Слушать его было противно, но ещё противней было то, что и остальные, кому было так же противно, с гаденькой соглашательской улыбочкой кивали и молчали. И ветеран-танкист Иван Павлович Репин, и желторотый молодой специалист Лёшка Чашин. «Что ж вы, псы, киваете?» – злился Капитан, собирался уж умнику ответить, но, прежде чем открыть рот, сообразил: что ни скажи, прозвучит, словно он какой-нибудь партийный агитатор, и все, кто думает и чувствует, как и он, вообще пересядут на другую скамью, такая уж любовь к нынешним коммунистам, всякое дерьмо готовы слушать, лишь б с этими партийными прохиндеями не соглашаться. Злость душила.
– Заткнись! – только и выдавил он из себя.
– Что? Возразить даже нечего? – понесло Крючникова дальше. – Залепили вам мозги кумачом да на работу разрешили два дня не приходить, вы и рады.

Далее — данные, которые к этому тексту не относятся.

-- ==== Sys2Proof/Machine/Flags.lean ====
section
/-! DEFINITION. The block's flags and status bits, each computed in one place: the steady bit and the
`REC.STATUS` byte (R31, R149), the armed alarms and the alarm match (R139), the edge latch (R27, R139), and
the status colour (R158). -/

namespace Sys2Proof.Machine

/-- `recPc` is an `S_` value (R31). -/
def RecPc.steady : RecPc → Bool
  | .bSqw => false
  | .bInt => false
  | .bA1f => false
  | .bA2f => false
  | .bRdt => false
  | .bRda1 => false
  | .bRda2 => false
  | .bFix1 => false
  | .bFix2 => false
  | .bCommit => false
  | .sRead => true
  | .sCommit => true
  | .sEval => true

/-- The 8-bit value of `REC.STATUS` (R149):
`{latch, steady, ready, online, alarmState[1:0], alarmMode[1:0]}`. -/
def RtcUnit.statusByte (r : RtcUnit) : BitVec 8 :=
  BitVec.ofNat 8
    (bitNat r.trigLatch * 2 ^ 7 + bitNat r.recPc.steady * 2 ^ 6 + bitNat r.ready * 2 ^ 5 +
      bitNat r.online * 2 ^ 4 + r.alarmState.code * 2 ^ 2 + r.alarmMode.code)

/-- Alarm `n` is armed in a mode (R139): the mode is `Alarm<n>` or `Both`. -/
def AlarmMode.arms (m : AlarmMode) (n : AlarmNo) : Bool :=
  match n with
  | .one => decide (m = .alarm1) || decide (m = .both)
  | .two => decide (m = .alarm2) || decide (m = .both)

/-- `match` of `S_EVAL` (R139), of the clock and the two alarm times as read. -/
def alarmMatch (p : Params) (mode : AlarmMode) (c a1 a2 : Time) : Bool :=
  (AlarmMode.arms mode .one && eqHM c (subMinutes p.timeMinuteCarry a1 p.alarmLeadMin)) ||
    (AlarmMode.arms mode .two && eqHM c (subMinutes p.timeMinuteCarry a2 p.alarmLeadMin))

/-- The edge latch and the alarm state after an evaluation (R139). -/
def RtcUnit.latchAlarm (r : RtcUnit) (hit : Bool) : RtcUnit :=
  if hit then
    if r.trigLatch then r
    else
      { r with
        trigLatch := true
        alarmState := if r.alarmState = .off then .sunrise else r.alarmState }
  else { r with trigLatch := false }

/-- The status colour of an LED tick (R158): a flash first, then the offline tint. -/
def statusColour (led : LedUnit) (online : Bool) : FlashCol :=
  if led.flashLeft > 0 then led.flashCol else if online then .dark else .red

end Sys2Proof.Machine
end

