-- ==== Sys2Proof/Certificates/Slice0/Obligations.lean ====
section
/-! DEFINITION. The statements for the provers, in the order of OBLIGATIONS.json. A command's statement begins
with its encoding, written out from its format as opcode and bits 25:0, and then gives the whole next state. -/

open Sys2Proof Sys2Proof.Machine

/-! ### The command word -/

/-- Every well-formed instruction is what its word decodes to (R55 to R70). -/
def Obligations.DecodeOfEncode : Prop :=
  ∀ i : Instr, i.wellFormed = true → decodeWord (encode i) = .instr i

/-- A word that decodes is the word of a well-formed instruction: no two words share a meaning (R55, R72). -/
def Obligations.EncodeOfDecode : Prop :=
  ∀ (w : Command) (i : Instr), decodeWord w = .instr i → i.wellFormed = true ∧ encode i = w

/-- Words of 95_test_vectors.md section 3.1, one or more of each family. -/
def Obligations.SpecWordsDecode : Prop :=
  decodeWord 0x048040DB = .instr (.dspWrgrid 1 0x00DB true false false) ∧
    decodeWord 0x08000032 = .instr (.dspSetbright 50) ∧
    decodeWord 0x240F0005 = .instr (.rtcWrreg .agingOffset 5) ∧
    decodeWord 0x280D0001 = .instr (.rtcUpdreg .control 0 true) ∧
    decodeWord 0x3BA407E8 = .instr (.rtcSetdate 29 2 2024) ∧
    decodeWord 0x4C010001 = .instr (.rtcSetflag .intOut true) ∧
    decodeWord 0x6C0D1E00 = .instr (.recSetal1 13 30 0) ∧
    decodeWord 0x78000001 = .instr (.recRead .al1) ∧
    decodeWord 0x84057EC0 = .instr (.timeAddm 23 59 0 1) ∧
    decodeWord 0xA1000080 = .instr (.pwmSetduty 4 128) ∧
    decodeWord 0xC4000001 = .instr (.stlAlarmleds true false) ∧
    decodeWord 0xE4000001 = .instr (.stripNudge .brightness true)

/-- Which words are refused, in the order of the checks, and that every other word is a command (R72, R169);
and what the Host's step with a refused word does: it sets `refused` and writes nothing else (R168). -/
def Obligations.ReservedWordsAreRefused : Prop :=
  ∀ w : Command,
    (bits w 31 26 ∈ unassignedOpcodes → decodeWord w = .reserved .unknownOpcode) ∧
      (bits w 31 26 ∉ unassignedOpcodes →
        ((¬ ∀ f ∈ zeroFields (bits w 31 26), bits w f.1 f.2 = 0) →
            decodeWord w = .reserved .reservedBit) ∧
          ((∀ f ∈ zeroFields (bits w 31 26), bits w f.1 f.2 = 0) →
            (¬ indexInTable w → decodeWord w = .reserved .indexOutOfTable) ∧
              (indexInTable w →
                (¬ timeOperandLegal w → decodeWord w = .reserved .illegalTime) ∧
                  (timeOperandLegal w →
                    ∃ i, decodeWord w = .instr i ∧ i.opcode = bits w 31 26)))) ∧
      ∀ (why : Reserved) (s : State), decodeWord w = .reserved why →
        s.runWord w =
          .next { s with out := { s.out with refused := true, outcome := .refuse (.reservedEncoding w) } }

Тут он ему и вмазал. Сопатку разбил, кровь на белом халате зачем-то напомнила ему красные гвоздики, не букетом, а россыпью, как вчера перед памятником неизвестному солдату, единственному в городе, во дворе 37-й школы, в которой большинство из команды в своё время учились и собирали на этот памятник «пирожковые» деньги.
А ведь точно чёрт свёл. Пожаловался бы Крючников начальству – рукоприкладство на работе, на режимном-то предприятии! – тормознули бы его с колхозом и все наполеоно-мюнхгаузеновские планы рухнули. Но Крючников не пожаловался, у него был свой набор очков, только опять хихикнул из-под ладони, зажимавшей нос… провоцировал, чёрт. Ещё миг, и Капитана бы переклинило, тогда ему хоть дюжину крючниковых выставляй – когда переклинивало, в нём просыпался какой-то дикий дух, при этом, вопреки логике одержимости, приходило удивительное спокойствие, прояснялась голова, и, что самому бывало удивительно, время замедлялось, мгновения хватало, чтобы разглядеть тысячу нюансов, причём, как казалось, даже те, которые случатся только в следующее мгновение, и, конечно ж, непонятно откуда приливала к мышцам сила. Сам он называл это яростью благородной, и в редких, больше в доинститутской молодости, драках с этой яростью один стоил троих, если не пятерых, хоть никаким единоборствам никогда не обучался.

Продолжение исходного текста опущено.